GIVEN DATA Block Start

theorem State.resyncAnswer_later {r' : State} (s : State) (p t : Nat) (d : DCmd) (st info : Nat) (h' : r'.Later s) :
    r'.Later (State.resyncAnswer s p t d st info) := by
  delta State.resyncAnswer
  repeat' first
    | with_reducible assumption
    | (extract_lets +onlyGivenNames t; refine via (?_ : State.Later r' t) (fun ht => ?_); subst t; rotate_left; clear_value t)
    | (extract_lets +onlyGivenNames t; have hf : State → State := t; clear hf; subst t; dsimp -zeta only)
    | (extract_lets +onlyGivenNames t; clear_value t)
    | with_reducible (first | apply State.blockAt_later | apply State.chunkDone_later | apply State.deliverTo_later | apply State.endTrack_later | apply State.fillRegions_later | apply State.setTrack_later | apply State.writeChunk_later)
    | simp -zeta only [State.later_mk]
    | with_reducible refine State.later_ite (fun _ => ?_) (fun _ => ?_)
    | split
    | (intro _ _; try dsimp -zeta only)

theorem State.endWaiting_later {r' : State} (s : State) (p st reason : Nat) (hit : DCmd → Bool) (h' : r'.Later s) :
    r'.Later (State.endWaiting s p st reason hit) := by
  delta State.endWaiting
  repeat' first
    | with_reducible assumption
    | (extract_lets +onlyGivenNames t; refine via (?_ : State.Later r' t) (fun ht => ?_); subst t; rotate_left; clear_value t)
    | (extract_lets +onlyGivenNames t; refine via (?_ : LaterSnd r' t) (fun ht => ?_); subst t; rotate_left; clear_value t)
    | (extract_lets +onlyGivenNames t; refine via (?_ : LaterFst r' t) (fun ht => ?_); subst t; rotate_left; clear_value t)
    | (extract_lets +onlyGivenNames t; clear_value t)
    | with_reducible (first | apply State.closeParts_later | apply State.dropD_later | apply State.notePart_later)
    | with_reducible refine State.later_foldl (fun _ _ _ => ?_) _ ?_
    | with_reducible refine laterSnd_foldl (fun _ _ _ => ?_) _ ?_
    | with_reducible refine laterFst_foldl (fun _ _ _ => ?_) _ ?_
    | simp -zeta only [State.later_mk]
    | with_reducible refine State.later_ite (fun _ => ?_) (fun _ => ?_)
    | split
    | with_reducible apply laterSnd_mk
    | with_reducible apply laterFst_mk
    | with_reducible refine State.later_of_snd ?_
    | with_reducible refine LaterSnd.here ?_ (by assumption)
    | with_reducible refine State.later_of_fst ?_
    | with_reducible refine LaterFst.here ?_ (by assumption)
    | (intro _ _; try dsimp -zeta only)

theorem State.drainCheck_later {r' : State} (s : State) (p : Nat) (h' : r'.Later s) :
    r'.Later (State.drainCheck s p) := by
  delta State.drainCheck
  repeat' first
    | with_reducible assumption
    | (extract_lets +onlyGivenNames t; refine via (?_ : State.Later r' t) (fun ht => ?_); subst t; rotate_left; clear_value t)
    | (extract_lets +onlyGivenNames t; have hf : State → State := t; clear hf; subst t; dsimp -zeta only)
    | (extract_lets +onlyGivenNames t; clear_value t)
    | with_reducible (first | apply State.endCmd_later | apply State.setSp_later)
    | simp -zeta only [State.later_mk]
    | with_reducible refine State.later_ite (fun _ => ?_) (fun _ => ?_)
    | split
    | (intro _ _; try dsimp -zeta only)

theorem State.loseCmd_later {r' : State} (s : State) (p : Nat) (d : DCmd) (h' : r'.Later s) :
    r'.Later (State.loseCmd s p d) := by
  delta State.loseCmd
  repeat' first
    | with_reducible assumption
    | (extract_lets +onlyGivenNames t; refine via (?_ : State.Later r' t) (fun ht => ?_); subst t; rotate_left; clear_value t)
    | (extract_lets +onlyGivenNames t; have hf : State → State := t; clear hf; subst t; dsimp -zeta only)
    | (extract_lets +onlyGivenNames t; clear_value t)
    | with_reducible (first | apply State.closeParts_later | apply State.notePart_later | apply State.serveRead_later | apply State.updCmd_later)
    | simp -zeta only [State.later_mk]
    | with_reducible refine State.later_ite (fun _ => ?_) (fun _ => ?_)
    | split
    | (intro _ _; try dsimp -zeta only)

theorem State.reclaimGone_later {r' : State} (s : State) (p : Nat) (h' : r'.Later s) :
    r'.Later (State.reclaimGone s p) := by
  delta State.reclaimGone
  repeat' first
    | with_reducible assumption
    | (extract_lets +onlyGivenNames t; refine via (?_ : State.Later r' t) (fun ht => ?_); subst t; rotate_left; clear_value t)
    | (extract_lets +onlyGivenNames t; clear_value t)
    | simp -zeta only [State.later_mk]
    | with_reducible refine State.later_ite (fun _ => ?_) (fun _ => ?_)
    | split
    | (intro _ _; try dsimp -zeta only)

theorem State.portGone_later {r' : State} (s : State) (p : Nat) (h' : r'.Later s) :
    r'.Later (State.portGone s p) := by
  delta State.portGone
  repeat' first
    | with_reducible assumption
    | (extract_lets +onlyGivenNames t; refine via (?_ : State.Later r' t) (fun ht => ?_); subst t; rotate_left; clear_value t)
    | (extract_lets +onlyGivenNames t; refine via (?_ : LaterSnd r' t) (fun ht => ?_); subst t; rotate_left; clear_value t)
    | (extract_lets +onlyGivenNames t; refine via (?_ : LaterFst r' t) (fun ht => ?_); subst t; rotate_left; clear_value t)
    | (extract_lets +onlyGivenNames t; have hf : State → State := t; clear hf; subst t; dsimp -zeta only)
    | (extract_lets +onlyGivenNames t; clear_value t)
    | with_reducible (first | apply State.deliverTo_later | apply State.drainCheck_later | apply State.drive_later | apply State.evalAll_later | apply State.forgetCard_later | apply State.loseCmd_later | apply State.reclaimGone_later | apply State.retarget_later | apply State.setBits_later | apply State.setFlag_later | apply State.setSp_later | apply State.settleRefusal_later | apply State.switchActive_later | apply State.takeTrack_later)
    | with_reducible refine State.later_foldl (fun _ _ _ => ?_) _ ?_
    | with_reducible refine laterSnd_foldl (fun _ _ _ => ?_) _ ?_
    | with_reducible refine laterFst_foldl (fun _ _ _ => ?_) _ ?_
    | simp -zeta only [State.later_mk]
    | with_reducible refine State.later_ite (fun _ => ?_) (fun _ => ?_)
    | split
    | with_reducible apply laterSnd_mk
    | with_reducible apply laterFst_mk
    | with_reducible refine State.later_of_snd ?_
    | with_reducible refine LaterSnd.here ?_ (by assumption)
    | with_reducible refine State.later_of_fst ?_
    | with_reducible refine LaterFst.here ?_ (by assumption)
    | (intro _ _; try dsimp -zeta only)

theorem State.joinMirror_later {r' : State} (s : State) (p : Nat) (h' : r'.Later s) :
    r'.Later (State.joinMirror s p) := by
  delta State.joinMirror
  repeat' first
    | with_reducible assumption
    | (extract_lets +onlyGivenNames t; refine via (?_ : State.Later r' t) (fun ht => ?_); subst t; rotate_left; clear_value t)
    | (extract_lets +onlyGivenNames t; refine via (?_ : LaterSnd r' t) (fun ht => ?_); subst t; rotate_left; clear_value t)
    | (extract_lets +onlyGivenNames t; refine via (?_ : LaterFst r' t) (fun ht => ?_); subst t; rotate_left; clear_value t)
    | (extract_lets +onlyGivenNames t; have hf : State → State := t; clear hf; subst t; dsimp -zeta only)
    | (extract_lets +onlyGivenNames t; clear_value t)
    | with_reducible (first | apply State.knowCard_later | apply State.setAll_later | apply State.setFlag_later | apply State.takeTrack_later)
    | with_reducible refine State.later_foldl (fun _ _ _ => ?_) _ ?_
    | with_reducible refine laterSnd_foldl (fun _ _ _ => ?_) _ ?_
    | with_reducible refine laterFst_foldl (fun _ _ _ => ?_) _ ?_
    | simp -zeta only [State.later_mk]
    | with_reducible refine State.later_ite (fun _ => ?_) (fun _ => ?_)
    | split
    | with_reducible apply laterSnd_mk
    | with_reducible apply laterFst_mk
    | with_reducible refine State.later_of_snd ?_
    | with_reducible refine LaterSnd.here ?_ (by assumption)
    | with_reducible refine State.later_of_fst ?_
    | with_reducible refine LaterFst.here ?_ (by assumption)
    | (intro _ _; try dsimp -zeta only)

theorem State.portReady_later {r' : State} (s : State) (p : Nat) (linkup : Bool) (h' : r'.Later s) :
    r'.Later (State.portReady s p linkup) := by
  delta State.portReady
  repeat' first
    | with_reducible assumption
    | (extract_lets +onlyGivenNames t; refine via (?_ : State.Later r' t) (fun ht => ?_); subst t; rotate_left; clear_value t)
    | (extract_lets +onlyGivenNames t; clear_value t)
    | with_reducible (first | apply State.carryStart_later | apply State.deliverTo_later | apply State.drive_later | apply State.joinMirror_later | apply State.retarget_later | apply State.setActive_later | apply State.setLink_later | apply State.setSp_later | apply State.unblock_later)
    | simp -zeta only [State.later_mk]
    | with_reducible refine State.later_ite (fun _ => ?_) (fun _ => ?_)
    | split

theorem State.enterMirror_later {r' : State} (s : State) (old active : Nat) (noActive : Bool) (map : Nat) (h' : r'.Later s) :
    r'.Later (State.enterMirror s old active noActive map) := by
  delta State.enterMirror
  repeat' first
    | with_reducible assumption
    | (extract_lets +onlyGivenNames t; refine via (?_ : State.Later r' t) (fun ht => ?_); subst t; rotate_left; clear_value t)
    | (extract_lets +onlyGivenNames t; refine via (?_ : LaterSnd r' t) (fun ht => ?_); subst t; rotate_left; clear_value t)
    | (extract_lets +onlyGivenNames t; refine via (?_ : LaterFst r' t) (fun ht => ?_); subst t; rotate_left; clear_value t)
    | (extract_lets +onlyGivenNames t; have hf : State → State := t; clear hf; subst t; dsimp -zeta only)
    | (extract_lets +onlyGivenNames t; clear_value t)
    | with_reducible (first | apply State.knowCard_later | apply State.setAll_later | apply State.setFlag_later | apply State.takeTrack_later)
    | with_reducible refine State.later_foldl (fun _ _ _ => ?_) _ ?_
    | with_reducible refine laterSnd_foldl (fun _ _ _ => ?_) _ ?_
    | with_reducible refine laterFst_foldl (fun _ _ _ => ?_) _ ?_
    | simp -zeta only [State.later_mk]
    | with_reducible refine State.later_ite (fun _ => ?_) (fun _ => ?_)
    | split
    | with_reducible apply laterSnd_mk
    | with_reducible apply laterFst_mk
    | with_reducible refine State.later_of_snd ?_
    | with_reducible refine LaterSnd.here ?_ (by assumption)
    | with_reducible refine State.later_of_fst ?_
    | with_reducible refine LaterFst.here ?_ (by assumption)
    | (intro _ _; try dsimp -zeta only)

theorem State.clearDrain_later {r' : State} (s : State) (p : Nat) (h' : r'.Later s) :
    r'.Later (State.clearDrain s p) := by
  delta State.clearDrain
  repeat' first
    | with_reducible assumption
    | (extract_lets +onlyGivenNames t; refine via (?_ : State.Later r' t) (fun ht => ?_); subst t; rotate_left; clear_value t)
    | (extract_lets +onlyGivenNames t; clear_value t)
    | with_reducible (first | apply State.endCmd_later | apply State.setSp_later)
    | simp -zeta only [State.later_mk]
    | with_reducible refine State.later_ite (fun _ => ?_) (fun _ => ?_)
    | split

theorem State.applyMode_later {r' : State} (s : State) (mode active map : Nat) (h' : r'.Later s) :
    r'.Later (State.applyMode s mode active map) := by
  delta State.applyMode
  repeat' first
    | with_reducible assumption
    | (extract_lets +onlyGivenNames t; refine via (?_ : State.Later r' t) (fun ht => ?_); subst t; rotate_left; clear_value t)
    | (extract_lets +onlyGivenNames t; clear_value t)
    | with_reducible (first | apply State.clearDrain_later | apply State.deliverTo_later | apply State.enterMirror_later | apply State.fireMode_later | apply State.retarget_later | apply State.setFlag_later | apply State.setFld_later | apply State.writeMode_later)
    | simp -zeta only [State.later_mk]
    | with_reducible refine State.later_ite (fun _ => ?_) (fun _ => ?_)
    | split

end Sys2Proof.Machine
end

GIVEN DATA Block End

The expected response is the material above given again line by line, from its first line to the line holding "State) (p st", inclusive.

* _REPLY TO THE TASK_
theorem State.resyncAnswer_later {r' : State} (s : State) (p t : Nat) (d : DCmd) (st info : Nat) (h' : r'.Later s) :
    r'.Later (State.resyncAnswer s p t d st info) := by
  delta State.resyncAnswer
  repeat' first
    | with_reducible assumption
    | (extract_lets +onlyGivenNames t; refine via (?_ : State.Later r' t) (fun ht => ?_); subst t; rotate_left; clear_value t)
    | (extract_lets +onlyGivenNames t; have hf : State → State := t; clear hf; subst t; dsimp -zeta only)
    | (extract_lets +onlyGivenNames t; clear_value t)
    | with_reducible (first | apply State.blockAt_later | apply State.chunkDone_later | apply State.deliverTo_later | apply State.endTrack_later | apply State.fillRegions_later | apply State.setTrack_later | apply State.writeChunk_later)
    | simp -zeta only [State.later_mk]
    | with_reducible refine State.later_ite (fun _ => ?_) (fun _ => ?_)
    | split
    | (intro _ _; try dsimp -zeta only)

theorem State.endWaiting_later {r' : State} (s : State) (p st reason : Nat) (hit : DCmd → Bool) (h' : r'.Later s) :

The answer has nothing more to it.